## [Task requirements]
Print only the lines that begin at the line containing "4096 = 0x8)" and end at the last line of the material, both included, without any change.

## [Exercise inputs]
theorem decode_ldStVx {op : Word} (h : op.toNat / 4096 = 0xF) (h' : op.toNat % 256 = 0x18) :
    decode op = .ok (.ldStVx (opX op)) := by
  unfold decode; rw [toNat_opTop, h]; show decodeF op = _; unfold decodeF; rw [toNat_opNN, h']; rfl

theorem decode_addI {op : Word} (h : op.toNat / 4096 = 0xF) (h' : op.toNat % 256 = 0x1E) :
    decode op = .ok (.addI (opX op)) := by
  unfold decode; rw [toNat_opTop, h]; show decodeF op = _; unfold decodeF; rw [toNat_opNN, h']; rfl

theorem decode_ldF {op : Word} (h : op.toNat / 4096 = 0xF) (h' : op.toNat % 256 = 0x29) :
    decode op = .ok (.ldF (opX op)) := by
  unfold decode; rw [toNat_opTop, h]; show decodeF op = _; unfold decodeF; rw [toNat_opNN, h']; rfl

theorem decode_ldB {op : Word} (h : op.toNat / 4096 = 0xF) (h' : op.toNat % 256 = 0x33) :
    decode op = .ok (.ldB (opX op)) := by
  unfold decode; rw [toNat_opTop, h]; show decodeF op = _; unfold decodeF; rw [toNat_opNN, h']; rfl

theorem decode_stRegs {op : Word} (h : op.toNat / 4096 = 0xF) (h' : op.toNat % 256 = 0x55) :
    decode op = .ok (.stRegs (opX op)) := by
  unfold decode; rw [toNat_opTop, h]; show decodeF op = _; unfold decodeF; rw [toNat_opNN, h']; rfl

theorem decode_ldRegs {op : Word} (h : op.toNat / 4096 = 0xF) (h' : op.toNat % 256 = 0x65) :
    decode op = .ok (.ldRegs (opX op)) := by
  unfold decode; rw [toNat_opTop, h]; show decodeF op = _; unfold decodeF; rw [toNat_opNN, h']; rfl

theorem decode0_illegal {op : Word} (h : op.toNat / 4096 = 0x0) (h' : op.toNat % 256 ∉ [0xE0, 0xEE]) :
    decode op = .error ⟨op⟩ := by
  unfold decode; rw [toNat_opTop, h]; show decode0 op = _; unfold decode0; rw [toNat_opNN]
  split <;> first | rfl | (rename_i he; exact absurd (by rw [he]; decide) h')

theorem decode8_illegal {op : Word} (h : op.toNat / 4096 = 0x8) (h' : op.toNat % 16 ∉ [0x0, 0x1, 0x2, 0x3, 0x4, 0x5, 0x6, 0x7, 0xE]) :
    decode op = .error ⟨op⟩ := by
  unfold decode; rw [toNat_opTop, h]; show decode8 op = _; unfold decode8; rw [toNat_opN]
  split <;> first | rfl | (rename_i he; exact absurd (by rw [he]; decide) h')

theorem decodeE_illegal {op : Word} (h : op.toNat / 4096 = 0xE) (h' : op.toNat % 256 ∉ [0x9E, 0xA1]) :
    decode op = .error ⟨op⟩ := by
  unfold decode; rw [toNat_opTop, h]; show decodeE op = _; unfold decodeE; rw [toNat_opNN]
  split <;> first | rfl | (rename_i he; exact absurd (by rw [he]; decide) h')

theorem decodeF_illegal {op : Word} (h : op.toNat / 4096 = 0xF) (h' : op.toNat % 256 ∉ [0x07, 0x0A, 0x15, 0x18, 0x1E, 0x29, 0x33, 0x55, 0x65]) :
    decode op = .error ⟨op⟩ := by
  unfold decode; rw [toNat_opTop, h]; show decodeF op = _; unfold decodeF; rw [toNat_opNN]
  split <;> first | rfl | (rename_i he; exact absurd (by rw [he]; decide) h')

end Sys2Proof
end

## [Finished exercise]
theorem decode8_illegal {op : Word} (h : op.toNat / 4096 = 0x8) (h' : op.toNat % 16 ∉ [0x0, 0x1, 0x2, 0x3, 0x4, 0x5, 0x6, 0x7, 0xE]) :
    decode op = .error ⟨op⟩ := by
  unfold decode; rw [toNat_opTop, h]; show decode8 op = _; unfold decode8; rw [toNat_opN]
  split <;> first | rfl | (rename_i he; exact absurd (by rw [he]; decide) h')

theorem decodeE_illegal {op : Word} (h : op.toNat / 4096 = 0xE) (h' : op.toNat % 256 ∉ [0x9E, 0xA1]) :
    decode op = .error ⟨op⟩ := by
  unfold decode; rw [toNat_opTop, h]; show decodeE op = _; unfold decodeE; rw [toNat_opNN]
  split <;> first | rfl | (rename_i he; exact absurd (by rw [he]; decide) h')

theorem decodeF_illegal {op : Word} (h : op.toNat / 4096 = 0xF) (h' : op.toNat % 256 ∉ [0x07, 0x0A, 0x15, 0x18, 0x1E, 0x29, 0x33, 0x55, 0x65]) :
    decode op = .error ⟨op⟩ := by
  unfold decode; rw [toNat_opTop, h]; show decodeF op = _; unfold decodeF; rw [toNat_opNN]
  split <;> first | rfl | (rename_i he; exact absurd (by rw [he]; decide) h')

end Sys2Proof
end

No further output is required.